Net tarihiyle 28 Temmuz 1165’te Endülüs’te doğan İbnü’l – Arabi, 8 yaşında ailesiyle birlikte geldiği İşbiliye’de (bugünkü Sevilla), tasavvufla, ona ilgi duyan akrabaları sayesinde tanışmış. İlk eğitimini burada alan İbnü’l – Arabi, çocuk yaştayken Ahmed İbnu’l adında Sufi bir gençle arkadaş kurarak tasavvufla olan bağını ilerletti. Bir süre kaldığı Endülüs’te, kendini aramak, âlemi görmek, insanı tanımak için bir yolculuğa çıkmış. Şam’a, Bağdat’a, Mekke’ye giderek buraların önde gelen şeyh ve alimleriyle tanışan İbnü’l Arabi, onlardan gerçek bilginin sadece akılla değil, tasavvufla geldiğini öğrenerek Sufizmi benimsemiş ve hayatını da bu manevi yola adamış. Üç yıl boyunca Mekke’de yaşayan ve bu dönemde “Fütûḥâtü’l-Mekkiyye” adlı eserini yazmaya başlayan İbnü’l Arabi, 1204 yılında Mecdüddin İshak ile tanışarak önce Medine’ye, ardından da Bağdat’a gitmiş. Bağdat’a yaptığı ziyarette Şeyh Abdülkâdir Geylânî’nin öğrencileri ile bir araya gelme fırsatı bulmuş ve düşüncelerini daha da zenginleştirmiş. Burada da “Tenezzülâtü’l-Mevṣıliyye ile el-Celâl ve’l-cemâl”i yazmış. Sonrasında Konya’ya gelen ve “Risaletü’l-Envar”ı yazan İbnü’l – Arabi, Konya’dan Mısır’a doğru yeni bir yolculuğa çıkmış ve burada Futuhat-ı Mekkiye’deki sözleri nedeniyle Mısır uleması tarafından hakkında idam cezası verilmesiyle Şam’a gitmiş ve en önemli eseri Fusus’u kaleme almış. 10 Kasım 1239 yılında da Şam’da hayatını kaybetmiş.

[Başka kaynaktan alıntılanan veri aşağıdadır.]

-- ==== Sys2Proof/Machine/Raw.lean ====
section
/-! DEFINITION. The raw block windows and the buffer window (R592). -/

namespace Sys2Proof.Machine

/-- The fields lie in their stated ranges: COUNT 1-16, OP 01h or 02h, READER a mode of R91. -/
def RawTarget.inRange (t : RawTarget) : Bool :=
  1 ≤ t.count && t.count ≤ 16 && (t.op == 1 || t.op == 2) && t.reader ≤ 2 && t.head < 16 && t.zone < 32

/-- A write is carried out only on calibration tracks, in conventional mode: on the even offsets of the first CAL_TRACKS tracks
of its zone, and on positions of one track (R149, R592). -/
def State.rawWriteOk (s : State) (p a : Nat) (t : RawTarget) : Bool :=
  let z := zoneOf ((s.getChan (chanKey p a)).zone (t.head * 32 + t.zone))
  0 < z.tracks && z.first ≤ t.track && t.track < z.first + z.cal && (t.track - z.first) % 2 == 0 && t.pos + t.count ≤ z.spt

/-- RAW_STATE (R592). -/
def RawSt.code (r : RawSt) : Nat := if r.op.isSome then 1 else r.st

/-- RAW_COMMAND (R592): 0Ah while an operation is in progress; a target that cannot be carried out sets RAW_STATE 03h and gets
09h; any other begins. -/
def State.rawCommand (s : State) (q : Requester) (u : UnitId) (p a v : Nat) : State :=
  s.hold (.write q u (keyIndex (Obj.RAW_COMMAND p a)) 1 (leBytes 1 v)) fun s =>
  let e := s.writeErr u (keyIndex (Obj.RAW_COMMAND p a)) 1 q (leBytes 1 v)
  let t := s.rawTargetOf p a
  let k := chanKey p a
  if e ≠ 0 then s.answer q e
  else if (s.getRaw k).op.isSome then s.answer q 0x0A
  else if !t.inRange || (t.op == 2 && !s.rawWriteOk p a t) then (s.modRaw k (fun r => { r with st := 3 })).answer q 0x09
  else (s.modRaw k (fun _ => { op := some t.op })).answer q 0

/-- RAW_COMMAND (R592). -/
def execRawCommand (q : Requester) (u : UnitId) (p : PortId) (a : ActId) (v : BitVec 8) (s : State) :
    Host.Outcome State Fault Refusal := .next (s.rawCommand q u p a v.toNat)

/-- What an operation has read, sector after sector; a sector that was not delivered leaves zeros. -/
def RawSt.data (r : RawSt) (n : Nat) : List Byte :=
  (List.range n).flatMap (fun i =>
    let b := ((r.read.find? (fun e => e.1 == i)).map Prod.snd).getD []
    b.take 4112 ++ List.replicate (4112 - b.length) 0)

/-- The result words of an operation, sector after sector, once there is one for each. -/
def RawSt.results (r : RawSt) (n : Nat) : Option (List Nat) :=
  (List.range n).mapM (fun i => (r.words.find? (fun e => e.1 == i)).map Prod.snd)

/-- RAW_OPERATION_COMPLETE (R592): once every sector of the target has its result, RAW_RESULT holds the words and, after a read,
RAW_DATA what was read. -/
def execRawOperationComplete (p : PortId) (a : ActId) (s : State) : Host.Outcome State Fault Refusal :=
  let k := chanKey p a
  let n := (s.rawTargetOf p a).count
  let r := s.getRaw k
  State.conclude (
    match r.op, r.results n with
    | some op, some ws =>
      let s := s.modRaw k (fun _ => { st := 2 })
      let s := s.wrBlob (Obj.RAW_RESULT p a) (ws.flatMap (leBytes 8))
      if op = 1 then s.wrBlob (Obj.RAW_DATA p a) (r.data n) else s
    | _, _ => s)

/-- Whether an access can be made to the buffer of a unit now: its interface is trained and not being retrained. -/
def State.bufReady (s : State) (u : UnitId) : Bool := !(s.getBuf u.code).state.holds

/-- A read of the buffer window (R592): 65 536 bytes from BUF_WIN_ADDR, 07h beyond the buffer. -/
def State.winRead (s : State) (q : Requester) (u : UnitId) : State :=
  s.hold (.window q u) fun s =>
  let e := s.readErr 0x9000 1 q
  let a := s.rd (Obj.BUF_WIN_ADDR u)
  if e ≠ 0 then s.answer q e
  else if bufLimit < a + 65536 then s.answer q 0x07
  else if !s.bufReady u then s.answer q 0x0A
  else
    let (s, r) := s.engRead u a 65536
    match r with
    | some b => s.answer q 0 b
    | none => s.answer q 0x09

/-- A write of the buffer window (R592). -/
def State.winWrite (s : State) (q : Requester) (u : UnitId) (d : List Byte) : State :=
  let a := s.rd (Obj.BUF_WIN_ADDR u)
  s.tryKey q u (Obj.BUF_WIN_DATA u) d
    (if bufLimit < a + 65536 then 0x07 else if !s.bufReady u then 0x0A else 0) (fun s => (s.engWrite u a d).1)

/-- BUF_WIN_DATA_ACCESS (R592). -/
def execBufWinDataAccess (q : Requester) (u : UnitId) (write : Option (List Byte)) (s : State) :
    Host.Outcome State Fault Refusal :=
  .next (match write with | none => s.winRead q u | some d => s.winWrite q u d).grave

end Sys2Proof.Machine
end

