-- ==== Sys2Proof/Safety.lean ====
section
/-! DEFINITION. What a safe run of the module is, in the terms claims use: a run that answers at every step, and the permanent
states of the fuses. -/

namespace Sys2Proof

open Machine

/-- A step that answers a next state. -/
def Machine.State.steps (s t : State) : Prop := step s = .next t

/-- States that a number of steps from a state reach. -/
inductive Machine.State.Reaches : State → State → Prop where
  | refl (s : State) : Reaches s s
  | step {s t v : State} (h : step s = .next t) (r : Reaches t v) : Reaches s v

/-- A state in which the machine does not stop. -/
def Machine.State.Live (s : State) : Prop := ∃ t, step s = .next t

/-- Every command that waits is well-formed. -/
def Machine.State.QueueWf (s : State) : Prop := s.pending.all Instr.wf = true

/-- What one fuse array may become (R589-R591): MONDIS stays blown, a key once provisioned stays, and the minimum security version
never falls. -/
structure Machine.FuseSt.Grows (f g : FuseSt) : Prop where
  mondis : f.mondis = true → g.mondis = true
  mgmtKey : ∀ k, f.mgmtKey = some k → g.mgmtKey = some k
  erKey : ∀ k, f.erKey = some k → g.erKey = some k
  minSvn : f.svn ≤ g.svn

/-- What the fuse arrays of both units may become. -/
def Machine.State.FusesGrow (s t : State) : Prop := ∀ u : UnitId, (s.getFuse u.code).Grows (t.getFuse u.code)

/-- A write of an object that passes the checks of R561 outside Switchover. -/
abbrev Machine.State.Accepts (s : State) (q : Requester) (u : UnitId) (k : Nat) (data : List Byte) : Prop :=
  s.mode.cur ≠ .switchover ∧ s.writeErr u (keyIndex k) (keySub k) q data = 0

/-- A host command that enters the command table, or waits in it, and runs now (R29, R334, R342, R344, R353). -/
abbrev Machine.State.Begins (s : State) (t : CmdTag) (len : Nat) : Prop :=
  s.cmds.any (fun c => c.tag == t && c.kind != .waiting) = false ∧ (s.fetch t len).2 = true ∧ (s.fetch t len).1.postsHeld = false

/-- An I/O command that begins and whose turn it is (R346). -/
abbrev Machine.State.BeginsIo (s : State) (t : CmdTag) (len : Nat) : Prop :=
  s.Begins t len ∧ (s.fetch t len).1.inTurn t = true

/-- A well-formed frame that a unit on the network takes as its own (R13, R571, R572): one sent to it, or a broadcast it answers, that
finds room in the FIFO. -/
abbrev Machine.State.Hears (s : State) (f : KdapFrame) (broadcastOk : Bool) : Prop :=
  s.kdapUp = true ∧ f.etherType = s.rd Obj.KDAP_ETHERTYPE ∧ (f.broadcast && !broadcastOk) = false ∧
    f.queued < 2 ∧ f.formed = true

/-- A line that the monitor runs (R585-R588): the monitor is up, not locked or the command exempt or a session open, and it is still up
when the command's body has ended in the state `t`. -/
abbrev Machine.State.RunsLine (s t : State) (exempt : Bool) : Prop :=
  s.monUp = true ∧
    (s.rd (Obj.MON_LOCK s.pair.active) ≠ 1 ∨ exempt = true ∨ s.session s.pair.active .monitor = true) ∧ t.monUp = true

/-- The state in which a line's body runs: the character counted, the line counted. -/
abbrev Machine.State.lineIn (s : State) : State := s.monChar.inc (Obj.MON_LINES s.pair.active)

/-- A sequencer that carries out a word of an operation: it runs and the monitor has not halted it, its control store holds the word at the
next address, the TIMING field names a delay or a wait condition that exists, and `u` is the state once the word is fetched: its address
in SEQ_PC and, where a bit of it had to be corrected, that counted (R156, R159, R161, R168, R174). -/
abbrev Machine.State.SeqReady (s : State) (q : SeqId) (o : SeqOp) (w : MicroWord) (u : State) : Prop :=
  (s.getSeq q.key).goes = true ∧ s.fetches q o w = true ∧ (q.xfer = true → w.timing.toNat < 0xD) ∧ u = s.seqFetch q w.corrected

end Sys2Proof
end

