/-- A faulty line is counted and answered with ERR; a well-formed line is counted and answered with its output and OK or ERR,
or with ERR 06h while the monitor is locked; peek, poke and dump access the object by R561; records are printed, and status
objects traced; journal flash pages are read; a challenge is drawn and a response judged; a listed rate takes effect, and
falls back when no character proves it; MONDIS ends the monitor. Line framing is the sender's. -/
def Obligations.MonitorLines : Prop :=
  (∀ (s : State) (w : List Byte),
      s.monUp = true →
      200 < w.length →
      exec (.monLine w 0) s = .next (s.lineIn.monEnd 0x0F)) ∧
  (∀ (s : State) (w : List Byte),
      s.monUp = true →
      w.length ≤ 200 →
      (lineWords w).isEmpty = true →
      exec (.monLine w 0) s = .next s.monChar) ∧
  (∀ (s : State) (w : List Byte) (c : Nat),
      s.monUp = true →
      w.length ≤ 200 →
      (lineWords w).isEmpty = false →
      lineCall (linePrefix w).1 (linePrefix w).2 = .err c →
      exec (.monLine w 0) s = .next (s.lineIn.monEnd c)) ∧
  (∀ (s : State) (w : List Byte) (f : State → Host.Outcome State Fault Refusal),
      s.monUp = true →
      w.length ≤ 200 →
      (lineWords w).isEmpty = false →
      lineCall (linePrefix w).1 (linePrefix w).2 = .run f →
      exec (.monLine w 0) s = f s) ∧
  (∀ (s : State),
      s.monUp = true →
      exec (.monLine (ascii "help") 0) s = exec .monHelp s ∧
      exec (.monLine (ascii "@b id") 0) s = exec (.monId (.unit .B)) s ∧
      exec (.monLine (ascii "peek 3350h.00") 0) s = exec (.monPeek .serving 0x3350 0) s ∧
      exec (.monLine (ascii "@a poke 1001h.03 7") 0) s = exec (.monPoke (.unit .A) 0x1001 3 [7]) s ∧
      exec (.monLine (ascii "dump 9020h.08 16 1Fh") 0) s = exec (.monDump .serving 0x9020 8 16 (some 31)) s ∧
      exec (.monLine (ascii "mode") 0) s = exec (.monMode none) s ∧
      exec (.monLine (ascii "mode 2h") 0) s = exec (.monMode (some 2)) s ∧
      exec (.monLine (ascii "ev") 0) s = exec (.monEv .serving 8) s ∧
      exec (.monLine (ascii "ev from 12") 0) s = exec (.monEvFrom .serving 12) s ∧
      exec (.monLine (ascii "ev tail") 0) s = exec (.monEvTail .serving) s ∧
      exec (.monLine (ascii "trace off") 0) s = exec .monTraceOff s ∧
      exec (.monLine (ascii "trace 5000h.00") 0) s = exec (.monTrace .serving 0x5000 0) s ∧
      exec (.monLine (ascii "seq regs 5") 0) s = exec (.monSeqRegs .serving 5) s ∧
      exec (.monLine (ascii "jf status 4") 0) s = exec (.monJfStatus .serving 4) s ∧
      exec (.monLine (ascii "auth 00ff") 0) s = exec (.monAuthResponse .serving [0, 0xFF]) s ∧
      exec (.monLine (ascii "baud 921600") 0) s = exec (.monBaud 921600) s) ∧
  (∀ (s : State) (w : List Byte) (n : Nat),
      s.monUp = true →
      n ≠ 0 →
      exec (.monLine w n) s =
      .next ((s.add (Obj.MON_DROPPED s.pair.active) n).lineErr 0x0F)) ∧
  (∀ (s : State) (w : List Byte) (n : Nat),
      s.monUp = false →
      exec (.monLine w n) s = .next s) ∧
  (∀ (s : State) (m : MonUnit),
      s.RunsLine s.lineIn true →
      s.lineIn.monReach m = false →
      exec (.monId m) s = .next ((s.lineIn.monPrint []).monEnd 0x0D)) ∧
  (∀ (s : State),
      s.monUp = true →
      s.rd (Obj.MON_LOCK s.pair.active) = 1 →
      s.session s.pair.active .monitor = false →
      exec .monTraceOff s = .next (s.lineIn.monEnd 0x06)) ∧
  (∀ (s : State),
      s.RunsLine s.lineIn true →
      exec .monHelp s = .next ((s.lineIn.monPrint [.help]).monEnd 0)) ∧
  (∀ (s : State) (m : MonUnit),
      s.RunsLine s.lineIn true →
      s.lineIn.monReach m = true →
      exec (.monId m) s = .next ((s.lineIn.monPrint ((List.range 11).map (fun j =>
        MonOut.value 0x1000 j (s.lineIn.liveBytes (s.lineIn.monUnit m) 0x1000 j)) ++
       [.value 0x1100 0 (s.lineIn.liveBytes (s.lineIn.monUnit m) 0x1100 0), .value 0x1200 3 (s.lineIn.liveBytes (s.lineIn.monUnit m) 0x1200 3)])).monEnd 0)) ∧
  (∀ (s : State) (m : MonUnit) (i j : Nat) (r : State) (d : List Byte),
      s.mode.cur ≠ .switchover →
      (s.RunsLine r (decide (0x1000 ≤ i ∧ i ≤ 0x10FF))) →
      (s.lineIn.dictRead .monitor (s.lineIn.monUnit m) i j).takeAnswer = (r, 0, d) →
      s.lineIn.monReach m = true →
      exec (.monPeek m i j) s = .next ((r.monPrint [.value i j d]).monEnd 0)) ∧
  (∀ (s : State) (m : MonUnit) (i j e : Nat) (r : State) (d : List Byte),
      s.mode.cur ≠ .switchover →
      (s.RunsLine r (decide (0x1000 ≤ i ∧ i ≤ 0x10FF))) →
      (s.lineIn.dictRead .monitor (s.lineIn.monUnit m) i j).takeAnswer = (r, e, d) →
      e ≠ 0 →
      s.lineIn.monReach m = true →
      exec (.monPeek m i j) s = .next ((r.monPrint []).monEnd e)) ∧
  (∀ (s : State) (m : MonUnit) (i j e : Nat) (d z : List Byte) (r : State),
      s.mode.cur ≠ .switchover →
      s.RunsLine r false →
      d.length ≤ 64 →
      (s.lineIn.dictWrite .monitor (s.lineIn.monUnit m) i j d).takeAnswer = (r, e, z) →
      s.lineIn.monReach m = true →
      exec (.monPoke m i j d) s = 
      .next (((r.monPrint []).monEnd e).settle)) ∧
  (∀ (s : State) (m : MonUnit) (i j o : Nat) (l : Option Nat) (part : List Byte) (r : State) (d : List Byte),
      s.mode.cur ≠ .switchover →
      s.RunsLine r false →
      (s.lineIn.dictRead .monitor (s.lineIn.monUnit m) i j).takeAnswer = (r, 0, d) →
      part = (match l with | some n => (d.drop o).take n | none => d.drop o) →
      part.length ≤ 65536 →
      s.lineIn.monReach m = true →
      exec (.monDump m i j o l) s = .next ((r.monPrint [.dump o part]).monEnd 0)) ∧
  (∀ (s : State),
      s.mode.cur ≠ .switchover →
      s.RunsLine s.lineIn false →
      exec (.monMode none) s = .next ((s.lineIn.monPrint [.mode s.lineIn.mode.cur.code]).monEnd 0)) ∧
  (∀ (s : State) (c : BitVec 8) (e : Nat) (r : State) (d : List Byte),
      s.mode.cur ≠ .switchover →
      s.RunsLine r false →
      (s.lineIn.dictWrite .monitor s.lineIn.pair.active 0x1101 0 [c]).takeAnswer = (r, e, d) →
      exec (.monMode (some c)) s = .next ((r.monPrint []).monEnd e)) ∧
  (∀ (s : State) (m : MonUnit) (n : Nat),
      s.RunsLine s.lineIn false →
      n ≠ 0 →
      s.lineIn.monReach m = true →
      exec (.monEv m n) s = .next ((s.lineIn.monPrint ((s.lineIn.getEr (s.lineIn.monUnit m).code).printed (max (s.lineIn.getEr (s.lineIn.monUnit m).code).oldest
       ((s.lineIn.getEr (s.lineIn.monUnit m).code).next - n)) (s.lineIn.getEr (s.lineIn.monUnit m).code).next)).monEnd 0)) ∧
  (∀ (s : State) (m : MonUnit) (n : Nat),
      s.RunsLine s.lineIn false →
      n < (s.lineIn.getEr (s.lineIn.monUnit m).code).next →
      s.lineIn.monReach m = true →
      exec (.monEvFrom m n) s = .next ((s.lineIn.monPrint ((s.lineIn.getEr (s.lineIn.monUnit m).code).printed (max (s.lineIn.getEr (s.lineIn.monUnit m).code).oldest n)
       (s.lineIn.getEr (s.lineIn.monUnit m).code).next)).monEnd 0)) ∧
  (∀ (s : State) (m : MonUnit),
      s.RunsLine ({ s.lineIn with mon := { s.lineIn.mon with tail := some (s.lineIn.monUnit m) } } : State) false →
      s.lineIn.monReach m = true →
      exec (.monEvTail m) s = .next ((({ s.lineIn with mon := { s.lineIn.mon with tail := some (s.lineIn.monUnit m) } } : State).monPrint []).monEnd 0)) ∧
  (∀ (s : State) (m : MonUnit) (i j : Nat) (x : Site),
      s.RunsLine ({ s.lineIn with mon := { s.lineIn.mon with traces := x.key :: s.lineIn.mon.traces } } : State) false →
      siteAt (s.lineIn.monUnit m) i j = some x →
      s.lineIn.mon.traces.contains x.key = false →
      s.lineIn.mon.traces.length < 8 →
      s.lineIn.monReach m = true →
      exec (.monTrace m i j) s = .next ((({ s.lineIn with mon := { s.lineIn.mon with traces := x.key :: s.lineIn.mon.traces } } : State).monPrint []).monEnd 0)) ∧
  (∀ (s : State),
      s.RunsLine ({ s.lineIn with mon := { s.lineIn.mon with traces := [] } } : State) false →
      exec .monTraceOff s = .next ((({ s.lineIn with mon := { s.lineIn.mon with traces := [] } } : State).monPrint []).monEnd 0)) ∧
  (∀ (s : State) (m : MonUnit) (k : Nat) (u : UnitId) (r : State),
      s.mode.cur ≠ .switchover →
      s.RunsLine r false →
      u = s.lineIn.monUnit m →
      s.lineIn.writeErr u 0x4201 0 .monitor [1] = 0 →
      r = s.lineIn.jfRun u .management 6 (jfAddress k 0) true (fun s => (s, swDone, [])) →
      s.lineIn.monReach m = true →
      exec (.monJfStatus m k) s = .next ((r.monPrint [.status (r.rd (Obj.JF_STATUS_WORD u)) (r.getJf u.code).mgmtData]).monEnd 0)) ∧
  (∀ (s : State) (m : MonUnit) (k n e : Nat) (u : UnitId) (r : State),
      s.mode.cur ≠ .switchover →
      s.RunsLine r false →
      u = s.lineIn.monUnit m →
      s.lineIn.writeErr u 0x4201 0 .monitor [1] = 0 →
      n ≤ 255 →
      r = s.lineIn.readPage u .management (jfAddress k n) e →
      s.lineIn.monReach m = true →
      exec (.monJfRead m k n e) s = .next ((r.monPrint [.status (r.rd (Obj.JF_STATUS_WORD u)) (r.getJf u.code).mgmtData]).monEnd 0)) ∧
  (∀ (s : State) (m : MonUnit),
      s.mode.cur ≠ .switchover →
      s.RunsLine s.lineIn false →
      s.lineIn.readErr 0x4200 2 .monitor = 0 →
      s.lineIn.monReach m = true →
      exec (.monJfCounters m) s = .next ((s.lineIn.monPrint ((List.range 12).map (fun k =>
       MonOut.value 0x4200 (k + 2) (s.lineIn.liveBytes (s.lineIn.monUnit m) 0x4200 (k + 2))))).monEnd 0)) ∧
  (∀ (s : State) (m : MonUnit) (r : State) (d : List Byte),
      s.mode.cur ≠ .switchover →
      s.RunsLine r true →
      (s.lineIn.authChallenge .monitor (s.lineIn.monUnit m)).takeAnswer = (r, 0, d) →
      s.lineIn.monReach m = true →
      exec (.monAuth m) s = .next ((r.monPrint [.challenge d]).monEnd 0)) ∧
  (∀ (s : State) (m : MonUnit) (k : List Byte) (e : Nat) (r : State) (d : List Byte),
      s.mode.cur ≠ .switchover →
      s.RunsLine r true →
      (s.lineIn.authRespond .monitor (s.lineIn.monUnit m) k).takeAnswer = (r, e, d) →
      s.lineIn.monReach m = true →
      exec (.monAuthResponse m k) s = .next ((r.monPrint []).monEnd e)) ∧
  (∀ (s : State) (n : Nat),
      s.RunsLine ({ s.lineIn.wr (Obj.MON_BAUD s.lineIn.pair.active) n with mon := { s.lineIn.mon with rateSince := some s.lineIn.now } } : State) false →
      monRates.contains n = true →
      exec (.monBaud n) s = .next ((({ s.lineIn.wr (Obj.MON_BAUD s.lineIn.pair.active) n with mon := { s.lineIn.mon with rateSince := some s.lineIn.now } } : State).monPrint []).monEnd 0)) ∧
  (∀ (s : State) (n : Nat),
      s.RunsLine s.lineIn false →
      monRates.contains n = false →
      exec (.monBaud n) s = .next ((s.lineIn.monPrint []).monEnd 0x07)) ∧
  (∀ (s : State) (t : Nat),
      s.mon.rateSince = some t →
      t + 10000000 ≤ s.now →
      exec .baudRevert s =
      .next { s.wr (Obj.MON_BAUD s.pair.active) 115200 with mon := { s.mon with rateSince := none } }) ∧
  (∀ (s : State),
      s.mon.rateSince = none →
      exec .baudRevert s = .next s)
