/-! ## Pn2 -/

@[simp] theorem State.getPn2_putPn2 (s : State) (k : Nat) (v : Pn2St) : (s.putPn2 k v).getPn2 k = v := mapGet_mapPut _ _ _ _
theorem State.getPn2_putPn2_ne (s : State) {k j : Nat} (v : Pn2St) (h : j ≠ k) : (s.putPn2 k v).getPn2 j = s.getPn2 j :=
  mapGet_mapPut_ne _ _ _ h
@[simp] theorem State.getPn2_modPn2 (s : State) (k : Nat) (f : Pn2St → Pn2St) : (s.modPn2 k f).getPn2 k = f (s.getPn2 k) :=
  mapGet_mapPut _ _ _ _
theorem State.getPn2_modPn2_ne (s : State) {k j : Nat} (f : Pn2St → Pn2St) (h : j ≠ k) : (s.modPn2 k f).getPn2 j = s.getPn2 j :=
  mapGet_mapPut_ne _ _ _ h

/-! ## Chan -/

@[simp] theorem State.getChan_putChan (s : State) (k : Nat) (v : ChanSt) : (s.putChan k v).getChan k = v := mapGet_mapPut _ _ _ _
theorem State.getChan_putChan_ne (s : State) {k j : Nat} (v : ChanSt) (h : j ≠ k) : (s.putChan k v).getChan j = s.getChan j :=
  mapGet_mapPut_ne _ _ _ h
@[simp] theorem State.getChan_modChan (s : State) (k : Nat) (f : ChanSt → ChanSt) : (s.modChan k f).getChan k = f (s.getChan k) :=
  mapGet_mapPut _ _ _ _
theorem State.getChan_modChan_ne (s : State) {k j : Nat} (f : ChanSt → ChanSt) (h : j ≠ k) : (s.modChan k f).getChan j = s.getChan j :=
  mapGet_mapPut_ne _ _ _ h

/-! ## Plan -/

@[simp] theorem State.getPlan_putPlan (s : State) (k : Nat) (v : PlanSt) : (s.putPlan k v).getPlan k = v := mapGet_mapPut _ _ _ _
theorem State.getPlan_putPlan_ne (s : State) {k j : Nat} (v : PlanSt) (h : j ≠ k) : (s.putPlan k v).getPlan j = s.getPlan j :=
  mapGet_mapPut_ne _ _ _ h
@[simp] theorem State.getPlan_modPlan (s : State) (k : Nat) (f : PlanSt → PlanSt) : (s.modPlan k f).getPlan k = f (s.getPlan k) :=
  mapGet_mapPut _ _ _ _
theorem State.getPlan_modPlan_ne (s : State) {k j : Nat} (f : PlanSt → PlanSt) (h : j ≠ k) : (s.modPlan k f).getPlan j = s.getPlan j :=
  mapGet_mapPut_ne _ _ _ h

/-! ## Srv -/

@[simp] theorem State.getSrv_putSrv (s : State) (k : Nat) (v : SrvSt) : (s.putSrv k v).getSrv k = v := mapGet_mapPut _ _ _ _
theorem State.getSrv_putSrv_ne (s : State) {k j : Nat} (v : SrvSt) (h : j ≠ k) : (s.putSrv k v).getSrv j = s.getSrv j :=
  mapGet_mapPut_ne _ _ _ h
@[simp] theorem State.getSrv_modSrv (s : State) (k : Nat) (f : SrvSt → SrvSt) : (s.modSrv k f).getSrv k = f (s.getSrv k) :=
  mapGet_mapPut _ _ _ _
theorem State.getSrv_modSrv_ne (s : State) {k j : Nat} (f : SrvSt → SrvSt) (h : j ≠ k) : (s.modSrv k f).getSrv j = s.getSrv j :=
  mapGet_mapPut_ne _ _ _ h

/-! ## Shadow -/

@[simp] theorem State.getShadow_putShadow (s : State) (k : Nat) (v : SrvSt) : (s.putShadow k v).getShadow k = v := mapGet_mapPut _ _ _ _
theorem State.getShadow_putShadow_ne (s : State) {k j : Nat} (v : SrvSt) (h : j ≠ k) : (s.putShadow k v).getShadow j = s.getShadow j :=
  mapGet_mapPut_ne _ _ _ h
@[simp] theorem State.getShadow_modShadow (s : State) (k : Nat) (f : SrvSt → SrvSt) : (s.modShadow k f).getShadow k = f (s.getShadow k) :=
  mapGet_mapPut _ _ _ _
theorem State.getShadow_modShadow_ne (s : State) {k j : Nat} (f : SrvSt → SrvSt) (h : j ≠ k) : (s.modShadow k f).getShadow j = s.getShadow j :=
  mapGet_mapPut_ne _ _ _ h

Buraya kadar yazdıklarım, “Küçük Bir Ölüm”ün satır aralarından çıkan, İbnü’l – Arabi’nin kronolojik yaşam öyküsünün kısa bir özeti. Ancak İbnü’l Arabi’nin dünya görüşünü, dünyaya bakışını, insanı anlamlandırma çabası, Muhammed Hasan Alvân’ın kitabında, “satırların üstünde” vücuda geliyor ve İbnü’l – Arabi’nin “yaşam yolculuğu”nun sadece fiziksel bir olgu olmadığına işaret ediyor.